Revenue up, gross margins up.

BTW:
Who cares about "Quadro, Tesla and GTX750TI"? Either you include the whole discrete gpu market or nothing.

Fact is nVidia's GPU business is on a new record course. Fact is also that the overall discrete shipment is down from last year. And nVidia did this without increasing their market share.

So they are selling more and more GPUs to gamers instead of OEMs.
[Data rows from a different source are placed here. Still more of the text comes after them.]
/-! ### Motion Reader (43_motion_reader.md) -/

/-- R160: RDMOT after its poll, on both paths: without new motion one register is read and the sample is kept; with new
motion the four delta registers are read in the fixed order. -/
def Obligations.RdmotReadsMotion : Prop :=
  ∀ s p : State, s.cfg.ok = true → p = poll s →
    (s.answer 1 &&& s.cfg.motionMask ≠ s.cfg.motionExpect →
      exec .rdmot s
        = .next { busDone p 2 (readEvents s.cfg s.cfg.regMotion (s.answer 0) (s.answer 1)) with
                  burst := false
                  resOk := false }) ∧
    (s.answer 1 &&& s.cfg.motionMask = s.cfg.motionExpect →
      exec .rdmot s
        = .next { busDone p 10
                    (readEvents s.cfg s.cfg.regMotion (s.answer 0) (s.answer 1)
                      ++ readEvents s.cfg s.cfg.regDeltaXL (s.answer 2) (s.answer 3)
                      ++ readEvents s.cfg s.cfg.regDeltaXH (s.answer 4) (s.answer 5)
                      ++ readEvents s.cfg s.cfg.regDeltaYL (s.answer 6) (s.answer 7)
                      ++ readEvents s.cfg s.cfg.regDeltaYH (s.answer 8) (s.answer 9)) with
                  burst := false
                  sampleX := s.answer 5 ++ s.answer 3
                  sampleY := s.answer 9 ++ s.answer 7
                  resOk := true })

/-- R161: RDBURST after its poll: the entry write is sent exactly when `BURST` is false; then the burst frame, and always
success. -/
def Obligations.RdburstStreamsMotion : Prop :=
  ∀ s p : State, p = poll s →
    (s.burst = true →
      exec .rdburst s
        = .next { busDone p 7 (burstFrameEvents s.cfg s.answer ++ [.wait s.cfg.tBurstGap]) with
                  buf := bufOf s.answer
                  sampleX := s.answer 4 ++ s.answer 3
                  sampleY := s.answer 6 ++ s.answer 5
                  resOk := true }) ∧
    (s.burst = false →
      exec .rdburst s
        = .next { busDone p 9
                    (writeEvents s.cfg s.cfg.regMotionBurst s.cfg.burstEntryValue (s.answer 0) (s.answer 1)
                      ++ burstFrameEvents s.cfg (fun k => s.answer (2 + k)) ++ [.wait s.cfg.tBurstGap]) with
                  burst := true
                  buf := bufOf (fun k => s.answer (2 + k))
                  sampleX := s.answer 6 ++ s.answer 5
                  sampleY := s.answer 8 ++ s.answer 7
                  resOk := true })

/-- R163: the burst state machine: `BURST` after every command, as the table has it. The table has no frames; that none of the
four wire frames run alone touches `BURST` is the model's choice (log 8). -/
def Obligations.BurstFlagStateMachine : Prop :=
  ∀ (i : Instr) (s t : State), s.cfg.ok = true → exec i s = .next t →
    t.burst = (match i with
      | .rdburst => true
      | .rdmot => false
      | .getcpi => false
      | .init => false
      | .upload _ => false
      | .rdreg a => if a = s.cfg.regMotionBurst then s.burst else false
      | .wrreg _ _ => s.burst
      | .setcpi _ => s.burst
      | .scanrate => s.burst
      | .wireRead _ => s.burst
      | .wireWrite _ _ => s.burst
      | .wireBurstRead => s.burst
      | .wireSromLoad _ => s.burst)

/-- R162: after any command that reads a register other than the motion-burst register, the next RDBURST performs exactly
one entry write before its burst frame. -/
def Obligations.DiscreteReadForcesOneReentry : Prop :=
  ∀ (i : Instr) (s t : State), s.cfg.ok = true →
    (i = .getcpi ∨ i = .init ∨ (∃ n, i = .upload n) ∨ i = .rdmot ∨ ∃ a, i = .rdreg a ∧ a ≠ s.cfg.regMotionBurst) →
    exec i s = .next t →
    ∃ u, exec .rdburst t = .next u ∧ u.burst = true ∧
      u.trace = (poll t).trace
        ++ writeEvents s.cfg s.cfg.regMotionBurst s.cfg.burstEntryValue (t.answer 0) (t.answer 1)
        ++ burstFrameEvents s.cfg (fun k => t.answer (2 + k)) ++ [.wait s.cfg.tBurstGap]

/-- R175 row 6, R23: a sample is the high byte joined to the low byte, read as a two's-complement number; the low byte is
never sign-extended. -/
def Obligations.SampleIsTwosComplementOfJoinedBytes : Prop :=
  ∀ hi lo : Byte, (joinBytes hi lo).toNat = 256 * hi.toNat + lo.toNat ∧
    sint16 (joinBytes hi lo)
      = (if hi.toNat < 128 then (256 * hi.toNat + lo.toNat : Int) else 256 * hi.toNat + lo.toNat - 65536) ∧
    sint16 (joinBytes hi lo) = (joinBytes hi lo).toInt

/-! ### Frames: what an instruction leaves unchanged (10_state.md section 4, 45_cross_family_laws.md R179) -/

/-- RDREG and GETCPI change, of the registers, only `RES_BYTE` and `BURST`. That the READ frame alone changes none is the
model's choice (log 8). -/
def Obligations.RegisterReadsKeepTheRest : Prop :=
  ∀ (i : Instr) (s t : State), ((∃ a, i = .rdreg a) ∨ i = .getcpi ∨ ∃ a, i = .wireRead a) → exec i s = .next t →
    t.sromId = s.sromId ∧ t.buf = s.buf ∧ t.sampleX = s.sampleX ∧ t.sampleY = s.sampleY ∧ t.resOk = s.resOk ∧
    t.resRate = s.resRate ∧ keepsScan s t ∧ keepsRest s t ∧ t.imgDrawn = s.imgDrawn ∧ t.cs = .deasserted ∧
    ((∃ a, i = .wireRead a) → t.resByte = s.resByte ∧ t.burst = s.burst)

/-- WRREG and SETCPI change no register but `CS`, and leave that deasserted; so do the WRITE frame and the SROM-LOAD frame, run
alone by the model's choice (log 8). -/
def Obligations.RegisterWritesKeepEveryRegister : Prop :=
  ∀ (i : Instr) (s t : State),
    ((∃ a d, i = .wrreg a d) ∨ (∃ d, i = .setcpi d) ∨ (∃ a d, i = .wireWrite a d) ∨ ∃ n, i = .wireSromLoad n) →
    exec i s = .next t →
    t.burst = s.burst ∧ t.sromId = s.sromId ∧ t.buf = s.buf ∧ t.sampleX = s.sampleX ∧ t.sampleY = s.sampleY ∧
    t.resOk = s.resOk ∧ t.resByte = s.resByte ∧ t.resRate = s.resRate ∧ keepsScan s t ∧ keepsRest s t ∧
    t.cs = .deasserted

/-- INIT changes, of the registers, only `RES_OK` and `BURST`; UPLOAD only `SROM_ID` and `BURST`. -/
def Obligations.InitAndUploadKeepTheRest : Prop :=
  ∀ (i : Instr) (s t : State), (i = .init ∨ ∃ n, i = .upload n) → exec i s = .next t →
    t.buf = s.buf ∧ t.sampleX = s.sampleX ∧ t.sampleY = s.sampleY ∧ t.resByte = s.resByte ∧ t.resRate = s.resRate ∧
    keepsScan s t ∧ keepsRest s t ∧ t.cs = .deasserted ∧
    (i = .init → t.sromId = s.sromId) ∧ ((∃ n, i = .upload n) → t.resOk = s.resOk)

/-- RDMOT and RDBURST change, of the registers, only `RES_OK`, `BURST`, `SAMPLE_X/Y`, the scan-rate counters and, RDBURST
alone, `BUF`. That the BURST-READ frame run alone changes `BUF`, and only `BUF`, is the model's choice (log 8). -/
def Obligations.MotionReadsKeepTheRest : Prop :=
  ∀ (i : Instr) (s t : State), (i = .rdmot ∨ i = .rdburst ∨ i = .wireBurstRead) → exec i s = .next t →
    t.sromId = s.sromId ∧ t.resByte = s.resByte ∧ t.resRate = s.resRate ∧ keepsRest s t ∧ t.imgDrawn = s.imgDrawn ∧
    t.cs = .deasserted ∧
    (i = .rdmot → t.buf = s.buf) ∧
    (i = .wireBurstRead → t.burst = s.burst ∧ t.sampleX = s.sampleX ∧ t.sampleY = s.sampleY ∧ t.resOk = s.resOk ∧
      keepsScan s t)

/-- SCANRATE changes `RES_RATE` only: no bus activity, no change to `CS`. -/
def Obligations.ScanrateKeepsTheRest : Prop :=
  ∀ s t : State, exec .scanrate s = .next t →
    t.burst = s.burst ∧ t.sromId = s.sromId ∧ t.buf = s.buf ∧ t.sampleX = s.sampleX ∧ t.sampleY = s.sampleY ∧
    t.resOk = s.resOk ∧ t.resByte = s.resByte ∧ keepsScan s t ∧ keepsRest s t ∧ t.imgDrawn = s.imgDrawn ∧
    t.cs = s.cs ∧ t.trace = s.trace ∧ t.dev = s.dev ∧ t.devDrawn = s.devDrawn

/-! ### Completion, timing and independence of the device -/

/-- R180, R115: every instruction the configuration has runs to its end from every state, whatever the device answers; no
step ever faults; and a step is refused only when an idle block is offered a request that decodes to nothing. -/
def Obligations.EveryInstructionRunsToItsEnd : Prop :=
  (∀ (i : Instr) (s : State), i.wf s.cfg = true → ∃ t, exec i s = .next t) ∧
  (∀ s : State, (∃ t, step s = .next t) ∨
    (s.seq = .idle ∧ ∃ r why, s.drive.request = some r ∧ decode s.cfg r = .error why ∧
      step s = .refused (.reserved why)))

/-- R220, R179: the sum of the waits and the number of exchanges a command adds to the trace, as formulas in the delay
table. Those two rules list the commands; the four rows of the frames come from R53 to R56 and R83, each frame run alone by the
model's choice (log 8). -/
def Obligations.WaitAndExchangeTotals : Prop :=
  ∀ (i : Instr) (s t : State), exec i s = .next t →
    let c := s.cfg
    let rd := c.tRdSettle + c.tRdHold + c.tRdGap
    let wr := c.tWrHold + c.tWrGap
    let bf := c.tBurstSettle + c.tBurstGap
    let total : Nat × Nat := (match i with
      | .rdreg _ => (rd, 2)
      | .wrreg _ _ => (wr, 2)
      | .getcpi => (rd, 2)
      | .setcpi _ => (wr, 2)
      | .init => (2 * wr + c.tReset + 7 * rd, 18)
      | .upload n => (4 * wr + c.tSromEnGap + c.tLoadCmd + n.toNat * c.tLoadByte + c.tLoadEnd + rd + c.tUploadEnd,
          11 + n.toNat)
      | .rdmot => if s.answer 1 &&& c.motionMask = c.motionExpect then (5 * rd, 10) else (rd, 2)
      | .rdburst => if s.burst then (bf, 7) else (wr + bf, 9)
      | .scanrate => (0, 0)
      | .wireRead _ => (c.tRdSettle + c.tRdHold, 2)
      | .wireWrite _ _ => (c.tWrHold, 2)
      | .wireBurstRead => (c.tBurstSettle, 7)
      | .wireSromLoad n => (c.tLoadCmd + n.toNat * c.tLoadByte, 1 + n.toNat))
    waitSum t.trace = waitSum s.trace + total.1 ∧ xferCount t.trace = xferCount s.trace + total.2 ∧
    t.devDrawn = s.devDrawn + total.2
Their Quadro, Tesla and vGPU business is getting stronger and stronger.

People still underestimate nVidia.
 

blackened23

Diamond Member
Jul 26, 2011
8,548
2
0
I think the answer lies somewhere in between. dGPUs aren't dying tomorrow, but I also don't think dGPUs will be around 15 years from now.

As things are it is still a profitable industry. As such, if there is demand, NV and AMD will see fit to create them.

And when there isn't demand, NV and AMD have hedged their bets to expand beyond dGPUs. NV is big on the mobile market with a focus on performance per watt; they sell a ton of mobile dGPUs and use their same technology in tegra/quadro. The same R+D dollars spent on Maxwell is also spent on Tegra/Quadro/Tesla, their entire product stack.

While AMD has hedged their bets on Windows portables with their APUs. I still feel AMD needs a breakthrough in performance per watt to better compete with intel, CPU performance IS important for mobile form factors and OEMs have made this abundantly clear. Be that as it may.....this is AMD's to expand past dGPUs once it becomes unsustainable. Which isn't anytime soon.

Regardless, like I said, answer is somewhere in the middle. Last forever? Probably not. Dying tomorrow? Heck no. I see people in this thread talking like dGPUs will disappear 6 months from now. Not the case.
 

AtenRa

Lifer
Feb 2, 2009
14,003
3,361
136
Both AMD and NVIDIA can sell APUs (x86/ARM) to substitute the entry level dGPU volume decline. Since both of them use the same architecture from bottom to highest GPGPU cards, then there is no problem even if we only have $200 and up dGPUs in desktop.